O embaixador Nestor Forster também enfatizou a necessidade de defender a liberdade religiosa não apenas no âmbito das diferentes crenças, mas contra a ideologia ateia, que proclama a censura da liberdade de expressão religiosa.

Ao lembrar as ações do governo brasileiro para a defesa da liberdade religiosa, o embaixador destacou a criação do Comitê Nacional de Liberdade Religiosa e Crença, pela ministra Damares Alves, órgão que visa “garantir o pleno exercício da liberdade religiosa em nosso país”.

Leia o discurso do governo brasileiro na íntegra abaixo:

Quero agradecer ao Governo da Polônia, e especialmente ao Ministro das Relações Exteriores Jacek Czaputowicz, pela organização desta sessão e por levar a questão da perseguição religiosa à atenção do Conselho de Segurança. O Brasil reconhece a Polônia como exemplo de um povo que lutou bravamente pela liberdade contra os regimes totalitários. Os brasileiros acreditam que não há melhor maneira de preservar a paz e a segurança do que protegendo e promovendo um dos valores humanos mais fundamentais: a liberdade religiosa.
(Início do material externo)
-- ==== Sys2Proof/Laws/State.lean ====
section
/-! SUPPORT. Laws of State: one lemma for each field and each update of a part, and what each part reads as after an update. -/

namespace Sys2Proof.Machine

open Sys2Proof

namespace State

variable (s : State)

/-! ## setCore -/

@[simp] theorem setCore_pending (c : Nat) (k : Core) : (s.setCore c k).pending = s.pending := rfl
@[simp] theorem setCore_free (c : Nat) (k : Core) : (s.setCore c k).free = s.free := rfl
@[simp] theorem setCore_cc (c : Nat) (k : Core) : (s.setCore c k).cc = s.cc := rfl
@[simp] theorem setCore_ccPhase (c : Nat) (k : Core) : (s.setCore c k).ccPhase = s.ccPhase := rfl
@[simp] theorem setCore_tide (c : Nat) (k : Core) : (s.setCore c k).tide = s.tide := rfl
@[simp] theorem setCore_regs (c : Nat) (k : Core) : (s.setCore c k).regs = s.regs := rfl
@[simp] theorem setCore_events (c : Nat) (k : Core) : (s.setCore c k).events = s.events := rfl
@[simp] theorem setCore_readData (c : Nat) (k : Core) : (s.setCore c k).readData = s.readData := rfl
@[simp] theorem setCore_cores (c : Nat) (k : Core) : (s.setCore c k).cores = put {} s.cores c k := rfl
@[simp] theorem setCore_routers (c : Nat) (k : Core) : (s.setCore c k).routers = s.routers := rfl
@[simp] theorem setCore_engines (c : Nat) (k : Core) : (s.setCore c k).engines = s.engines := rfl
@[simp] theorem setCore_mem (c : Nat) (k : Core) : (s.setCore c k).mem = s.mem := rfl
@[simp] theorem setCore_ueBlocks (c : Nat) (k : Core) : (s.setCore c k).ueBlocks = s.ueBlocks := rfl
@[simp] theorem setCore_host (c : Nat) (k : Core) : (s.setCore c k).host = s.host := rfl
@[simp] theorem setCore_segs (c : Nat) (k : Core) : (s.setCore c k).segs = s.segs := rfl
@[simp] theorem setCore_sets (c : Nat) (k : Core) : (s.setCore c k).sets = s.sets := rfl
@[simp] theorem setCore_parts (c : Nat) (k : Core) : (s.setCore c k).parts = s.parts := rfl
@[simp] theorem setCore_voyages (c : Nat) (k : Core) : (s.setCore c k).voyages = s.voyages := rfl
@[simp] theorem setCore_hm (c : Nat) (k : Core) : (s.setCore c k).hm = s.hm := rfl
@[simp] theorem setCore_fabric (c : Nat) (k : Core) : (s.setCore c k).fabric = s.fabric := rfl
@[simp] theorem setCore_ports (c : Nat) (k : Core) : (s.setCore c k).ports = s.ports := rfl
@[simp] theorem setCore_sites (c : Nat) (k : Core) : (s.setCore c k).sites = s.sites := rfl
@[simp] theorem setCore_power (c : Nat) (k : Core) : (s.setCore c k).power = s.power := rfl
@[simp] theorem setCore_thermal (c : Nat) (k : Core) : (s.setCore c k).thermal = s.thermal := rfl
@[simp] theorem setCore_sec (c : Nat) (k : Core) : (s.setCore c k).sec = s.sec := rfl
@[simp] theorem setCore_mgmt (c : Nat) (k : Core) : (s.setCore c k).mgmt = s.mgmt := rfl
@[simp] theorem setCore_log (c : Nat) (k : Core) : (s.setCore c k).log = s.log := rfl
@[simp] theorem setCore_bring (c : Nat) (k : Core) : (s.setCore c k).bring = s.bring := rfl

/-! ## setRouter -/

@[simp] theorem setRouter_pending (r : Nat) (k : Router) : (s.setRouter r k).pending = s.pending := rfl
@[simp] theorem setRouter_free (r : Nat) (k : Router) : (s.setRouter r k).free = s.free := rfl
@[simp] theorem setRouter_cc (r : Nat) (k : Router) : (s.setRouter r k).cc = s.cc := rfl
@[simp] theorem setRouter_ccPhase (r : Nat) (k : Router) : (s.setRouter r k).ccPhase = s.ccPhase := rfl
@[simp] theorem setRouter_tide (r : Nat) (k : Router) : (s.setRouter r k).tide = s.tide := rfl
@[simp] theorem setRouter_regs (r : Nat) (k : Router) : (s.setRouter r k).regs = s.regs := rfl
@[simp] theorem setRouter_events (r : Nat) (k : Router) : (s.setRouter r k).events = s.events := rfl
@[simp] theorem setRouter_readData (r : Nat) (k : Router) : (s.setRouter r k).readData = s.readData := rfl
@[simp] theorem setRouter_cores (r : Nat) (k : Router) : (s.setRouter r k).cores = s.cores := rfl
@[simp] theorem setRouter_routers (r : Nat) (k : Router) : (s.setRouter r k).routers = put {} s.routers r k := rfl
@[simp] theorem setRouter_engines (r : Nat) (k : Router) : (s.setRouter r k).engines = s.engines := rfl
@[simp] theorem setRouter_mem (r : Nat) (k : Router) : (s.setRouter r k).mem = s.mem := rfl
@[simp] theorem setRouter_ueBlocks (r : Nat) (k : Router) : (s.setRouter r k).ueBlocks = s.ueBlocks := rfl
@[simp] theorem setRouter_host (r : Nat) (k : Router) : (s.setRouter r k).host = s.host := rfl
@[simp] theorem setRouter_segs (r : Nat) (k : Router) : (s.setRouter r k).segs = s.segs := rfl
@[simp] theorem setRouter_sets (r : Nat) (k : Router) : (s.setRouter r k).sets = s.sets := rfl
@[simp] theorem setRouter_parts (r : Nat) (k : Router) : (s.setRouter r k).parts = s.parts := rfl
@[simp] theorem setRouter_voyages (r : Nat) (k : Router) : (s.setRouter r k).voyages = s.voyages := rfl
@[simp] theorem setRouter_hm (r : Nat) (k : Router) : (s.setRouter r k).hm = s.hm := rfl
@[simp] theorem setRouter_fabric (r : Nat) (k : Router) : (s.setRouter r k).fabric = s.fabric := rfl
@[simp] theorem setRouter_ports (r : Nat) (k : Router) : (s.setRouter r k).ports = s.ports := rfl
@[simp] theorem setRouter_sites (r : Nat) (k : Router) : (s.setRouter r k).sites = s.sites := rfl
@[simp] theorem setRouter_power (r : Nat) (k : Router) : (s.setRouter r k).power = s.power := rfl
@[simp] theorem setRouter_thermal (r : Nat) (k : Router) : (s.setRouter r k).thermal = s.thermal := rfl
@[simp] theorem setRouter_sec (r : Nat) (k : Router) : (s.setRouter r k).sec = s.sec := rfl
@[simp] theorem setRouter_mgmt (r : Nat) (k : Router) : (s.setRouter r k).mgmt = s.mgmt := rfl
@[simp] theorem setRouter_log (r : Nat) (k : Router) : (s.setRouter r k).log = s.log := rfl
@[simp] theorem setRouter_bring (r : Nat) (k : Router) : (s.setRouter r k).bring = s.bring := rfl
Parece que é hora de nós, como nações que nos unimos no passado, lutar contra a tirania e proteger a liberdade, voltarmos aos princípios e ideais centrais que forjaram esta organização, consagrando o respeito universal pelos direitos humanos e combatendo a violência e perseguição por motivo de religião e fé.

Todos nós devemos ter consciência das vidas daqueles que já foram perseguidos e punidos por professarem sua fé, por exercerem sua liberdade religiosa. Embora isso possa parecer uma chaga distante, não devemos esquecer que o ódio, a intolerância e o preconceito tem sido ainda, infelizmente, a norma – não a exceção – em muitos lugares ao redor do mundo. Assim como testemunhamos o terrível destino dos cristãos yazidis ou dos muçulmanos Rohingya, a destruição de igrejas e locais históricos em muitos países, o Brasil tem visto com grande preocupação a perseguição, discriminação e violência contra os cristãos em todo o mundo.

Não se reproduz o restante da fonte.